Che sia la tenuta dei conti pubblici, il segno pro crescita o assistenzialista delle misure di politica economica, o la giustizia e lo stato di diritto, come sulla prescrizione, non è la Lega la componente più irresponsabile e illiberale di questo governo. Eppure, l’argomento del fascismo e del razzismo viene scientemente agitato per colpire soprattutto la Lega e il suo leader, risparmiando invece il Movimento 5 Stelle – che chissà che prima o poi non possa essere “normalizzato” e ricondotto in uno schema destra/sinistra, reso “adulto” sotto la guida di un rinnovato Pd e dei soliti maître à penser. Una prospettiva accarezzata da pezzi di establishment, stampa, cultura, e persino dalla politica alle più alte sfere, essendo proprio questo lo sbocco, nell’immediato o quando maturassero le condizioni, a cui si è lavorato al Quirinale nei giorni della crisi, decidendo di non concedere nemmeno un tentativo al centrodestra, la coalizione uscita dalle urne maggioranza relativa in Parlamento.
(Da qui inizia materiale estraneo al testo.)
-- ==== Sys2Proof/Machine/Core.lean ====
section
/-! DEFINITION. The machine behind the host's interface. -/

def Sys2Proof.core : Host.Core :=
  { State := Sys2Proof.Machine.State, Fault := Sys2Proof.Machine.Fault,
    Refusal := Sys2Proof.Machine.Refusal, step := Sys2Proof.Machine.step,
    reset := Sys2Proof.Machine.State.reset }
end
Ora, diversi mesi dopo qualcuno comincia a svegliarsi. Che si tratti di economia, infrastrutture strategiche come Tap e Tav, o giustizia, si fa appello al buon senso leghista incarnato dal sottosegretario Giorgetti. Un Cerasa vagheggia addirittura di un’alleanza Pd-Lega, soprattutto tra gli industriali ci si accorge che la parte ragionevole del governo è quella “verde”, non quella “gialla”. Nella difesa dei confini, nell’ordine pubblico, nel controllo dell’immigrazione e nell’identità nazionale, che piacciano o no, non c’è nulla di fascista o razzista o “non umano”. Sono tratti comuni a molte destre democratiche. Pur molto diversa da quella di Bossi e Maroni, la Lega è un partito che ha già governato e che governa da anni a livello locale. Vero che sono quasi completamente sbiadite le venature liberali e federaliste degli esordi, per lasciar posto a un partito di destra nazionalista, ma è il M5S, con la sua carica giacobina e anticapitalista, la sua ignoranza anche dei più banali meccanismi che regolano l’economia e lo stato di diritto, la vera minaccia per un Paese come il nostro, dove la prima è da decenni fragile e il secondo già moribondo.
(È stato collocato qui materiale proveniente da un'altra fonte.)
-- ==== Sys2Proof/Safety.lean ====
section
/-! DEFINITION. The words the statements use: the invariant of the state, what an instruction leaves unchanged, and what counts as a run without a fatal fault. -/

namespace Sys2Proof.Machine

/-- The invariant of the state: memory is in canonical form, the call stack holds at most 16 entries
(R25), and a halted engine has no output (R32, R95). -/
structure State.Inv (s : State) : Prop where
  mem_wf : s.mem.wf
  stack_depth : s.stack.length ≤ 16
  halted_quiet : ∀ r, s.status = .halted r → s.out = .silent

/-- The parts of the state beside the registers V0 to VF and the bytes of memory. -/
inductive Part
  | I
  | pc
  | stack
  | DT
  | ST
  | keys
  | fb
  | drawFlag
  | status
  | cfg
  | out
  | draws
  deriving DecidableEq, Repr

/-- The part has the same value in both states. -/
def Part.same : Part → State → State → Prop
  | .I, s, t => t.I = s.I
  | .pc, s, t => t.pc = s.pc
  | .stack, s, t => t.stack = s.stack
  | .DT, s, t => t.DT = s.DT
  | .ST, s, t => t.ST = s.ST
  | .keys, s, t => t.keys = s.keys
  | .fb, s, t => t.fb = s.fb
  | .drawFlag, s, t => t.drawFlag = s.drawFlag
  | .status, s, t => t.status = s.status
  | .cfg, s, t => t.cfg = s.cfg
  | .out, s, t => t.out = s.out
  | .draws, s, t => t.draws = s.draws

/-- From `s` to `t` nothing changed but, perhaps, the registers `regs`, the bytes of memory at the
effective addresses `cells`, and the parts `parts` (R92). -/
structure OnlyChanges (regs : List Reg) (cells : List Nat) (parts : List Part) (s t : State) : Prop where
  regs_same : ∀ r, r ∉ regs → t.getV r = s.getV r
  bytes_same : ∀ a, ea a ∉ cells → t.readByte a = s.readByte a
  parts_same : ∀ p, p ∉ parts → p.same s t

/-- The effective addresses of `count` bytes from `base` on (R56, R57). -/
def cellsFrom (base count : Nat) : List Nat := (List.range count).map (fun k => ea (base + k))

/-- The registers the rule of an instruction writes, VF among them where it is a flag (R21, R130 to R145,
R101, R165, R182, R183). -/
def writtenRegs : Instr → List Reg
  | .ldImm x _ | .addImm x _ | .ldReg x _ | .orReg x _ | .andReg x _ | .xorReg x _ | .rnd x _ => [x]
  | .addReg x _ | .sub x _ | .shr x _ | .subn x _ | .shl x _ => [x, VF]
  | .drw _ _ _ => [VF]
  | .ldFromDT x | .waitKey x => [x]
  | .load x => (List.finRange 16).filter (fun r => r ≤ x)
  | .cls | .ret | .jp _ | .call _ | .seImm _ _ | .sneImm _ _ | .seReg _ _ | .sneReg _ _ | .ldI _ | .jpOff _ => []
  | .skp _ | .sknp _ | .ldToDT _ | .ldToST _ | .addI _ | .ldFont _ | .bcd _ | .store _ => []

/-- The effective addresses an instruction stores to (R61): only `Fx33` and `Fx55` store. -/
def storedCells (i : Instr) (s : State) : List Nat :=
  match i with
  | .bcd _ => cellsFrom s.I.toNat 3
  | .store x => cellsFrom s.I.toNat (x.val + 1)
  | .cls | .ret | .jp _ | .call _ | .seImm _ _ | .sneImm _ _ | .seReg _ _ | .sneReg _ _ | .ldI _ | .jpOff _ => []
  | .ldImm _ _ | .addImm _ _ | .ldReg _ _ | .orReg _ _ | .andReg _ _ | .xorReg _ _ | .rnd _ _ => []
  | .addReg _ _ | .sub _ _ | .shr _ _ | .subn _ _ | .shl _ _ | .drw _ _ _ => []
  | .skp _ | .sknp _ | .ldFromDT _ | .waitKey _ | .ldToDT _ | .ldToST _ | .addI _ | .ldFont _ | .load _ => []

/-- The other parts the rule of an instruction writes; the run status where it can raise a fatal fault. -/
def writtenParts : Instr → List Part
  | .cls => [.fb, .drawFlag]
  | .drw _ _ _ => [.fb, .drawFlag, .status]
  | .ret | .call _ => [.pc, .stack, .status]
  | .jp _ | .jpOff _ | .seImm _ _ | .sneImm _ _ | .seReg _ _ | .sneReg _ _ | .waitKey _ => [.pc]
  | .skp _ | .sknp _ => [.pc, .status]
  | .ldI _ | .addI _ | .ldFont _ => [.I]
  | .bcd _ => [.status]
  | .store _ | .load _ => [.I, .status]
  | .ldToDT _ => [.DT]
  | .ldToST _ => [.ST]
  | .rnd _ _ => [.draws]
  | .ldImm _ _ | .addImm _ _ | .ldReg _ _ | .orReg _ _ | .andReg _ _ | .xorReg _ _ => []
  | .addReg _ _ | .sub _ _ | .shr _ _ | .subn _ _ | .shl _ _ | .ldFromDT _ => []

/-- The sprite of `Dxyn` has a 1 bit that falls on the pixel in column `px` and row `py` (R101). -/
def SpriteCovers (s : State) (x y : Reg) (n : Height) (px : Fin 64) (py : Fin 32) : Prop :=
  ∃ row col : Nat, row < n.val ∧ col < 8 ∧ (s.readByte (s.I.toNat + row)).getLsbD (7 - col) = true ∧
    px.val = ((s.getV x).toNat + col) % 64 ∧ py.val = ((s.getV y).toNat + row) % 32

/-- The word with hex digit `op` and then the 12 bits of `nnn` (R71). -/
def wordNNN (op : Nat) (nnn : Addr12) : Word := BitVec.ofNat 16 (op * 0x1000 + nnn.toNat)

/-- The word with hex digits `op` and `x` and then the byte `kk` (R71). -/
def wordXKK (op : Nat) (x : Reg) (kk : Nat) : Word := BitVec.ofNat 16 (op * 0x1000 + x.val * 0x100 + kk)

/-- The word with the four hex digits `op`, `x`, `y`, `n` (R71). -/
def wordXYN (op : Nat) (x y : Reg) (n : Nat) : Word :=
  BitVec.ofNat 16 (op * 0x1000 + x.val * 0x100 + y.val * 0x10 + n)

/-- An access to `count` bytes from `base` on raises nothing: the policy is `wrap`, or no byte is
accessed, or every address lies inside memory (R56, R203). -/
def State.inRange (s : State) (base count : Nat) : Prop :=
  s.cfg.memOob = .wrap ∨ count = 0 ∨ base + count ≤ 4096

/-- `t` is `s` halted by a fault with this cause in the execute phase of an instruction with the word
`w`, and otherwise unchanged; the record's `A` is the fetch address, two below `pc` (R91, R95). -/
def HaltedBy (c : FatalCause) (w : Word) (s t : State) : Prop :=
  t.status = .halted { cause := c, A := s.pc - 2, w := some w } ∧ OnlyChanges [] [] [.status] s t

/-- A run of steps in which no fatal fault is raised: every one of the states after 1 to `k` steps is
running. A claim may take this as its premise (R95, D18). -/
def RunsWithoutFault : Nat → State → Prop
  | 0, s => s.status = .running
  | k + 1, s => s.status = .running ∧ ∃ t, step s = .next t ∧ RunsWithoutFault k t

/-- The step reports no UnknownOpcode. A claim may take this as its premise (R204). -/
def ReportsNothing (s : State) : Prop := ∃ t, step s = .next t ∧ t.out.diag = none

end Sys2Proof.Machine
end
Di Federico Punzi mutuato da ATLANTICO QUOTIDIANO
Thatcherite. Anti-anti-Trump. Anti-anti-Brexit. Direttore editoriale di Atlantico e membro del Comitato scientifico di New Direction Italia. Giornalista per Radio Radicale, dove cura le trasmissioni dei lavori parlamentari e le rubriche Speciale Commissioni e Agenda settimanale. Ha pubblicato “Brexit. La Sfida” (Giubilei Regnani, 2017)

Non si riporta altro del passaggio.